Боб сидит на социалке. Государственного пособия едва хватает на "соту" с минимумом удобств в квартале, где в подземных многоэтажках обитают такие же неудачники, да ещё на синтетическую пищу и лёгкие наркотики. С голоду не сдохнешь, но забудешь о настоящей воде, солнце, чистом воздухе и натуральной пище. Из развлечений – дешёвые бары здесь же в подземелье, пиво, игровые автоматы, виртуальный секс, – на большее не хватит.
И всё – под пристальным оком полиции. Растительная жизнь вкупе с разрешённой наркотой – зыбкая гарантия лояльности. Шаг в сторону – и ты лишаешься государственной подачки. Но большинство это устраивает.
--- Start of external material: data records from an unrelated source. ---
-- ==== Sys2Proof/Certificates/Slice0/Obligations.lean ====
section
/-! DEFINITION. The statements for the provers. Throughout, `p` is the part before the command, `w` the commands that
wait behind it, `q` the part after it. Where `p.takes kind h`, the head unit's request is heard and is no repeat; where
`p.quiet` or `p.calm`, the Station Manager has nothing to bring up to date; where `p.tst.latent = []`, no memory error
waits for a check. -/

open Sys2Proof Sys2Proof.Machine

/-! ### The machine, power-on and resets -/

/-- For every command and state, a step with the command at the front of the queue is `exec` of it with the queue's
rest. On an empty queue the part idles: the model's choice (log entry 8). -/
def Obligations.StepRunsTheFrontCommand : Prop :=
  (∀ (c : Instr) (p : Part) (w : List Instr), step ⟨p, c :: w⟩ = exec c ⟨p, w⟩)
    ∧ ∀ p : Part, step ⟨p, []⟩ = .next ⟨p, []⟩

/-- `exec` of every command answers a next state, which may be the state as it was, and none touches the waiting
commands: none stops the part. That an event outside its condition completes too is the model's choice (log entry 10).
-/
def Obligations.EveryCommandCompletes : Prop :=
  ∀ (c : Instr) (p : Part) (w : List Instr), ∃ q, exec c ⟨p, w⟩ = .next ⟨q, w⟩

/-- POWER_ON reads the node address from the straps, and every block takes its power-on values (R150, R177, R178 and
the tables of each chapter). The state after reset is the one POWER_ON leaves with the straps at 1, with no command
waiting: the model's choice (log entry 5). Its notice queue is sound. -/
def Obligations.PowerOnGivesPowerOnValues : Prop :=
  (∀ (n : Nat) (p : Part) (w : List Instr), ∃ q, exec (.powerOn n) ⟨p, w⟩ = .next ⟨q, w⟩
     ∧ q.rif = { address := n % 64, addressValid := decide (1 ≤ n % 64 ∧ n % 64 ≤ 62), joined := false, joinCount := 0,
                 channels := List.replicate 24 0, rx := [], tx := none, saved := none, resetPending := false,
                 loss := false, ringTime := 0, badFrames := 0, laneErrors := 0, overruns := 0, replyTimeouts := 0,
                 ringLosses := 0, out := none }
     ∧ q.tst.ingress = List.replicate 24 none ∧ q.tst.egress = List.replicate 33 none
     ∧ q.tst.sources = List.replicate 6 ⟨none, none, 0⟩
     ∧ q.tst.zones = ⟨⟨8, 4, true, 0, 0, false, 0, 0, false, 2, 24⟩, ⟨8, 4, true, 0, 0, false, 0, 24, false, 0, 0⟩,
         ⟨8, 4, false, 0, 0, true, 0, 0, false, 0, 0⟩, ⟨8, 4, false, 0, 0, true, 0, 0, false, 0, 0⟩,
         ⟨8, 4, true, 0, 0, false, 0, 0, true, 0, 0⟩, ⟨8, 4, false, 0, 0, false, 0, 0, false, 0, 0⟩⟩
     ∧ (∀ i < 2, ∀ s ≤ 40, q.curveCode (i == 1) s = if s = 0 then 384 else (40 - s) * 6)
     ∧ q.tst.ducks = List.replicate 7 ⟨0, 0, 0, 0, 0, 0⟩
     ∧ (∀ k, (q.bank k).length = 32 ∧ ∀ e ∈ q.bank k, e.enabled = false ∧ e.delay = 0 ∧ e.count = 0)
     ∧ q.tst.stations = List.replicate 48 ⟨none, false⟩
     ∧ q.tst.radio = { fsFloor := 10, blendLo := 30, blendHi := 60, muteHi := 35, muteSlope := 6, muteMax := 120
                       trim := 0, seekThreshold := 35, scanThreshold := 25, addresses := ⟨none, none⟩
                       afEnable := true, background := true, bulletins := false, afThreshold := 30, afMargin := 10
                       afHold := 2000, afAge := 120000, afBlindInterval := 5000
                       bulletinZones := ⟨true, true, false, false, false, false⟩, bulletinLevel := 0
                       captureTrigger := 8 }
     ∧ q.tst.chimes = List.replicate 16 ⟨1, 1, List.replicate 8 ⟨0, 1, 384⟩⟩
     ∧ q.tst.seats = ⟨⟨0, none, 0, 16⟩, ⟨1, none, 0, 16⟩, ⟨2, none, 0, 16⟩, ⟨3, none, 0, 16⟩⟩
     ∧ q.tst.call = { level := 0, defaultZones := ⟨true, false, false, false, false, false⟩, ringPattern := 0
                      navDuck := 24, gateLevel := 100, switchMargin := 12, talkerHold := 300, gateAtt := 48
                      uplinkBase := 0, convErle := 24, divErle := 12 }
     ∧ (∀ r, q.tst.admission.get r = ⟨255#8, 40, ⟨true, true, true, true, true⟩⟩)
     ∧ q.tst.shares = List.replicate 18 false ∧ q.tst.poisoned = [] ∧ q.tst.scrubbing = false ∧ q.tst.scrubPos = 0
     ∧ (∀ z, (q.zone z).state = .off ∧ (q.zone z).source = .none ∧ (q.zone z).chan = none ∧ (q.zone z).station = none
         ∧ (q.zone z).code = none ∧ (q.zone z).step = 16 ∧ (q.zone z).mute = false ∧ (q.zone z).autoOn = false
         ∧ (q.zone z).ent = ⟨384, 384⟩ ∧ (q.zone z).prm = ⟨384, 384⟩ ∧ (q.zone z).call = ⟨384, 384⟩
         ∧ (q.zone z).att = none ∧ (q.zone z).att2 = none ∧ (q.zone z).clip = 0 ∧ q.zmx.bus.get z = (0, 0))
     ∧ q.rmx = { active := .a, crossfade := none, tailgateOpen := false, linesA := List.replicate 32 []
                 linesB := List.replicate 32 [], clips := List.replicate 32 0, outputs := List.replicate 32 0 }
     ∧ q.zmx.speed = 0
     ∧ (∀ t, (q.tuner t).state = .idle ∧ (q.tuner t).scoring = ⟨30, 60, 35, 6, 120⟩ ∧ (q.tuner t).claims = []
         ∧ (q.tuner t).s = 800 ∧ (q.tuner t).q = 0
         ∧ (q.tuner t).heard = none ∧ (q.tuner t).missed = 0 ∧ (q.tuner t).settle = false
         ∧ (q.tuner t).adapter = ⟨[], 0, 0, false, (0, 0)⟩ ∧ (q.tuner t).underflows = 0 ∧ (q.tuner t).overflows = 0
         ∧ (q.tuner t).missedAcks = 0 ∧ (q.tuner t).settleTimeouts = 0)
     ∧ q.tuc.grants = [] ∧ q.tuc.link = none ∧ q.tuc.queue = []
     ∧ (∀ t, q.stm.labels.get t = [none, none, none, none] ∧ (q.follow t).state = .monitor
         ∧ (q.follow t).lowTimer = false ∧ (q.follow t).lastCheck = none ∧ q.stm.checkFails.get t = 0)
     ∧ q.stm.bgIndex = 0 ∧ q.stm.bgItem = 0 ∧ q.stm.scan = none ∧ q.stm.watch = none ∧ q.stm.watchState = .inactive
     ∧ q.stm.bulletin.latch = .none ∧ q.stm.capTuner = none ∧ q.stm.capCount = 0 ∧ q.stm.capQueue = []
     ∧ q.stm.capTimer = false ∧ q.stm.unfiled = 0 ∧ q.stm.dropped = 0 ∧ q.stm.captureLosses = 0
     ∧ q.anu = { playing := none, waiting := [], tagCounter := 32768, chime := ⟨none, 0, 0, 0⟩, sample := 0 }
     ∧ q.clp.state = .idle ∧ q.clp.isPrivate = false ∧ q.clp.zones = ⟨false, false, false, false, false, false⟩
     ∧ q.clp.admitted = ⟨false, false, false, false⟩ ∧ q.clp.ringTag = none ∧ q.clp.talker = none
     ∧ q.clp.lastTalker = .driver ∧ q.clp.aboveGate = none ∧ q.clp.uplinkCode = 384
     ∧ q.clp.sig = ⟨.a, false, ⟨false, false, false, false, false, false⟩⟩
     ∧ (∀ k, (q.seat k).context = .reset ∧ (q.seat k).v = 240 ∧ (q.seat k).erle = 0 ∧ (q.seat k).sig = none
         ∧ (q.seat k).divCount = 0)
     ∧ q.rlu.fifo = [] ∧ q.rlu.assembler = .hunt ∧ q.rlu.lineErrors = 0 ∧ q.rlu.overflows = 0 ∧ q.rlu.frameErrors = 0
     ∧ q.rlu.checkErrors = 0 ∧ q.rlu.formatErrors = 0 ∧ (∀ r, q.rlu.pending.get r = some .none)
     ∧ (∀ r, q.rlu.maxCopy.get r = 40) ∧ q.rlu.lastSent = .right
     ∧ q.nfu = { notices := [], overflow := false, level := .standard, record := none, counts := List.replicate 7 0 }
     ∧ q.pwc = { mode := .reduced, ignition := .off, ramp := none, lossCount := false, dormantCause := none
                 lossInDormant := false, startCause := .powerOn })
  ∧ exec (.powerOn 1) State.reset = .next State.reset ∧ State.reset.pending = [] ∧ State.reset.part.nfu.Sound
Мой друг не из таких. В душе он – бунтарь. Но, инвалид от рождения, Смешной Боб заключён в темницу уродливого безногого тела. Именно поэтому он получил своё прозвище: слово «уродливый» – неэтично. Особенно, когда вокруг так много искалеченных природой. Его IQ вполне позволяет претендовать на хорошую работу, но Бобу противна мысль о прохождении квалификационной комиссии.
– Хватит с меня еженедельных анализов! – фыркает он.
Я не понимаю, почему его так оскорбляет необходимость проходить обследование: это делают все в обязательном порядке. Таковы требования общей безопасности. Но Боб видит в этой процедуре ущемление свободы.
– Чем лучше жизнь «наверху»? – говорит он, когда друзья по обыкновению начинают пенять ему за леность. – Ткни пальцем в любого из тех сотен тысяч, что день-деньской проводят в офисе, разменивая жизнь на бумажки или мерцающие пиксели мониторов. Что они получают взамен? Кибер-секс, адреналин в капсулах, точно отмеренную дозу мнимых опасностей по строгому сценарию какого-нибудь агентства приключений, тренажёры и симуляторы для отвыкших от движения мышц… Комиксы вместо книг, рекламные слоганы вместо мыслей… Они так же мертвы, как и я. Иллюзия духа. Иллюзия жизни… Не-е-ет! Я хочу сразу и много! Так, чтобы послать всех к чёрту!